Robert Lee Poe (ESR 14) and Soumia Zohra El Mestari (ESR 15) authored “Borders Between Unfair Commercial Practices and Discrimination in Using Data.” Robert and Soumia, having initially investigated algorithmic fairness/discrimination in their Crossroad “Trust in Data Processing and Algorithmic Design,” narrowed the WOPA subject matter to an in-depth analysis of particular fair machine learning strategies used in practice for purportedly ensuring non-discrimination/fairness in automated decision-making systems. The intersection of algorithmic unfairness and non-discrimination law is the focal point of Robert’s Ph.D. research, specifically the legality of using fair machine learning techniques in automated decisions from both a European Union and United States legal perspective (hiring, admissions, loan decisions, etc.). Soumia’s Ph.D. research focuses on the implementation of privacy-preserving techniques as constraints to be enforced to achieve trustworthy processing in complex machine learning pipelines, where she also investigates the gap between data protection legislation and trustworthy machine learning implementations, and how the different components of trustworthiness such as privacy, robustness, and fairness interact. The study of the dynamics of these interactions offers a better understanding of how a trustworthy machine learning pipeline should be implemented, exposed as a service, and interpreted under the different legal instruments.

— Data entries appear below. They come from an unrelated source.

-- ==== Sys2Proof/Machine/Capture.lean ====
section
/-! DEFINITION. Outbound capture (chapter 6): staging, header writes, captures and refusal outcomes. -/

namespace Sys2Proof.Machine

/-- How the owner of a window decides a write offered to it (R86, R175). -/
inductive Verdict where
  /-- The write passes and its content is taken. -/
  | taken (s : State)
  /-- The write passes and its content is not taken: TRAP RANGE. -/
  | trapped
  /-- The write is refused with a cause. -/
  | refused (cause : Cause) (s : State)
  deriving DecidableEq, Repr

/-- The bytes whose enables are set replace those of the word (R101). -/
def mergeBytes (old new : Word) (be : ByteEnables) : Word :=
  (List.range 8).foldl (fun w k =>
    if be.getLsbD k then (w &&& ~~~(0xFF#64 <<< (8 * k))) ||| (new &&& (0xFF#64 <<< (8 * k))) else w) old

/-- Slot `k` of ring `n` replaced by its image. -/
def onSlot (n : RingId) (k : Nat) (f : Slot → Slot) (s : State) : State :=
  onOutRing n (fun r => { r with table := r.table.map fun t => t.modify k f }) s

/-- Slot `k` of ring `n`. -/
def slotAt (s : State) (n : RingId) (k : Nat) : Option Slot := s.outRings[n].slots[k]?

/-- A staging write to word `w` (1 to 7) of slot `k` (R101). -/
def stage (n : RingId) (k : Nat) (w : Fin 7) (be : ByteEnables) (d : Word) (s : State) : State :=
  onSlot n k (fun x => { x with staging := x.staging.set w.val (mergeBytes x.staging[w] d be) w.isLt }) s

/-- The payload staged in words 2 to 7 (R106). -/
def stagedPayload (x : Slot) (length : Nat) : List Byte :=
  ((x.staging.toList.drop 1).flatMap wordBytes).take length

/-- The launch record of a capture (R103, Table 6-3). -/
def captureRecord (s : State) (n : RingId) (k : Nat) (x : Slot) (h : SlotHeader) (c : LaunchClass) : LaunchRecord where
  name := ⟨n, k⟩
  stream := h.stream
  sequence := s.nextSequence[h.stream]
  cls := c
  mode := h.mode
  pinned := if h.mode == .pinned then asIndex 5 h.pinnedCode else none
  payload := stagedPayload x h.length
  tag := x.staging[0]
  capture := stampNow s
  ageLimit := if h.age = 0 then none else some h.age
  copies := []
  spill := false
  single := false
  rain := false
  firstAccepted := none
  order := s.sel.captureOrder

/-- The record joins behind every record of its class queue (R117). -/
def joinClass (r : LaunchRecord) (s : State) : State :=
  let t := { s with sel := { s.sel with held := s.sel.held ++ [r], captureOrder := s.sel.captureOrder + 1 } }
  onQueue r.cls (fun q => { q with back := q.back ++ [r.name] }) t

/-- The next sequence of a stream takes a value (R107). -/
def setSequence (i : StreamId) (q : BitVec 32) (s : State) : State :=
  { s with nextSequence := s.nextSequence.set i.val q i.isLt }

/-- A capture (R103). -/
def capture (n : RingId) (k : Nat) (x : Slot) (h : SlotHeader) (c : LaunchClass) (s : State) : State :=
  let r := captureRecord s n k x h c
  setSequence h.stream (s.nextSequence[h.stream] + 1) s
  |> onHold c (· + 1)
  |> onSlot n k (fun x => { x with captured := true })
  |> onOutRing n (fun o => { o with captures := satInc o.captures })
  |> joinClass r

/-- A refusal outcome (R104). -/
def refusalEntry (s : State) (n : RingId) (k : Nat) (x : Slot) (h : SlotHeader) (res : OutcomeResult) : OutcomeEntry where
  slot := k
  result := res
  paths := 0
  stream := h.stream
  sequence := 0
  spill := false
  single := false
  rain := false
  capture := stampNow s
  launch := none
  tag := x.staging[0]
  refusal := true
  generation := s.outRings[n].generation
  request := 0

/-- The ring's counter of a refusal outcome (R104). -/
def OutRing.countRefusal (o : OutRing) (res : OutcomeResult) : OutRing :=
  match res with
  | .badHeader => { o with badHeader := satInc o.badHeader }
  | _ => { o with refusedFull := satInc o.refusedFull }

/-- A refusal outcome is entered (R104). -/
def enterRefusal (n : RingId) (k : Nat) (x : Slot) (h : SlotHeader) (res : OutcomeResult) (s : State) : State :=
  onSlot n k (fun x => { x with refusal := some res }) s
  |> onOutRing n (·.countRefusal res)
  |> joinOutcomes n (refusalEntry s n k x h res)

/-- The ring's counter of a refused header write (R102). -/
def OutRing.countRefused (o : OutRing) (c : Cause) : OutRing :=
  match c with
  | .slotBusy => { o with slotBusy := satInc o.slotBusy }
  | .partialHeader => { o with partialHeader := satInc o.partialHeader }
  | .ringHalted => { o with ringHalted := satInc o.ringHalted }
  | _ => o

/-- A header write is refused and counted (R102). -/
def refuseHeader (n : RingId) (c : Cause) (s : State) : Verdict := .refused c (onOutRing n (·.countRefused c) s)

/-- A header write with go set to a free slot (R102, steps 5 to 7). -/
def decideHeader (n : RingId) (k : Nat) (x : Slot) (h : SlotHeader) (s : State) : State :=
  match h.cls with
  | none => enterRefusal n k x h .badHeader s
  | some c =>
    if h.illegal then enterRefusal n k x h .badHeader s
    else if 16 ≤ holdCount s c then enterRefusal n k x h .refusedFull s
    else capture n k x h c s

/-- A header write (Table 6-2). -/
def takeHeader (n : RingId) (k : Nat) (be : ByteEnables) (d : Word) (s : State) : Verdict :=
  if s.outRings[n].state == .halted then refuseHeader n .ringHalted s
  else if !(be == 0xFF) then refuseHeader n .partialHeader s
  else if !(slotHeader d).go then .taken s
  else
    match slotAt s n k with
    | none => .taken s
    | some x =>
      if x.captured || x.refusal.isSome then refuseHeader n .slotBusy s
      else .taken (decideHeader n k x (slotHeader d) s)

/-- A write that has passed steps 1 to 5 into an OUTBOUND window (R86, R101). -/
def takeOutbound (n : RingId) (base : Nat) (a : Nat) (be : ByteEnables) (d : Word) (s : State) : Verdict :=
  let o := a - base
  match asIndex 7 (o % 8 - 1) with
  | some w => if o % 8 = 0 then takeHeader n (o / 8) be d s else .taken (stage n (o / 8) w be d s)
  | none => .taken s

end Sys2Proof.Machine
end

The WOPA focuses on studying one type of those interactions namely: the robustness (measured as accuracy) and fairness (measured as group similarity) and how the focus on one of those two components affects the other under different data distributions. The main contribution of the WOPA is the clarity provided by the conceptual and empirical understanding of the trade-off between statistically accurate outcomes (robust) and group similar outcomes (fair). While that distinction is not a legal one, it has many implications for non-discrimination law, and further research in that direction is needed, with specific suggestions being given in the conclusion of the article.

Abstract of the Working Paper

The definition and implementation of fairness in automated decisions have been extensively studied by the research community. Yet, there hides fallacious reasoning, misleading assertions, and questionable practices at the foundations of the current fair machine learning paradigm. Those flaws are the result of a failure to understand that the trade-off between statistically accurate outcomes and group similar outcomes exists as an independent, external constraint rather than as a subjective manifestation as has been commonly argued. First, we explain that there is only one conception of fairness present in the fair machine learning literature: group similarity of outcomes based on a sensitive attribute where the similarity benefits an underprivileged group. Second, we show that there is, in fact, a trade-off between statistically accurate outcomes and group-similar outcomes in any data set where group disparities exist and that the trade-off presents an existential threat to the equitable, fair machine learning approach. Third, we introduce a proof-of-concept evaluation to aid researchers and designers in understanding the relationship between statistically accurate outcomes and group-similar outcomes. Finally, suggestions for future work aimed at data scientists, legal scholars, and data ethicists that utilize the conceptual and experimental framework described throughout this article are provided.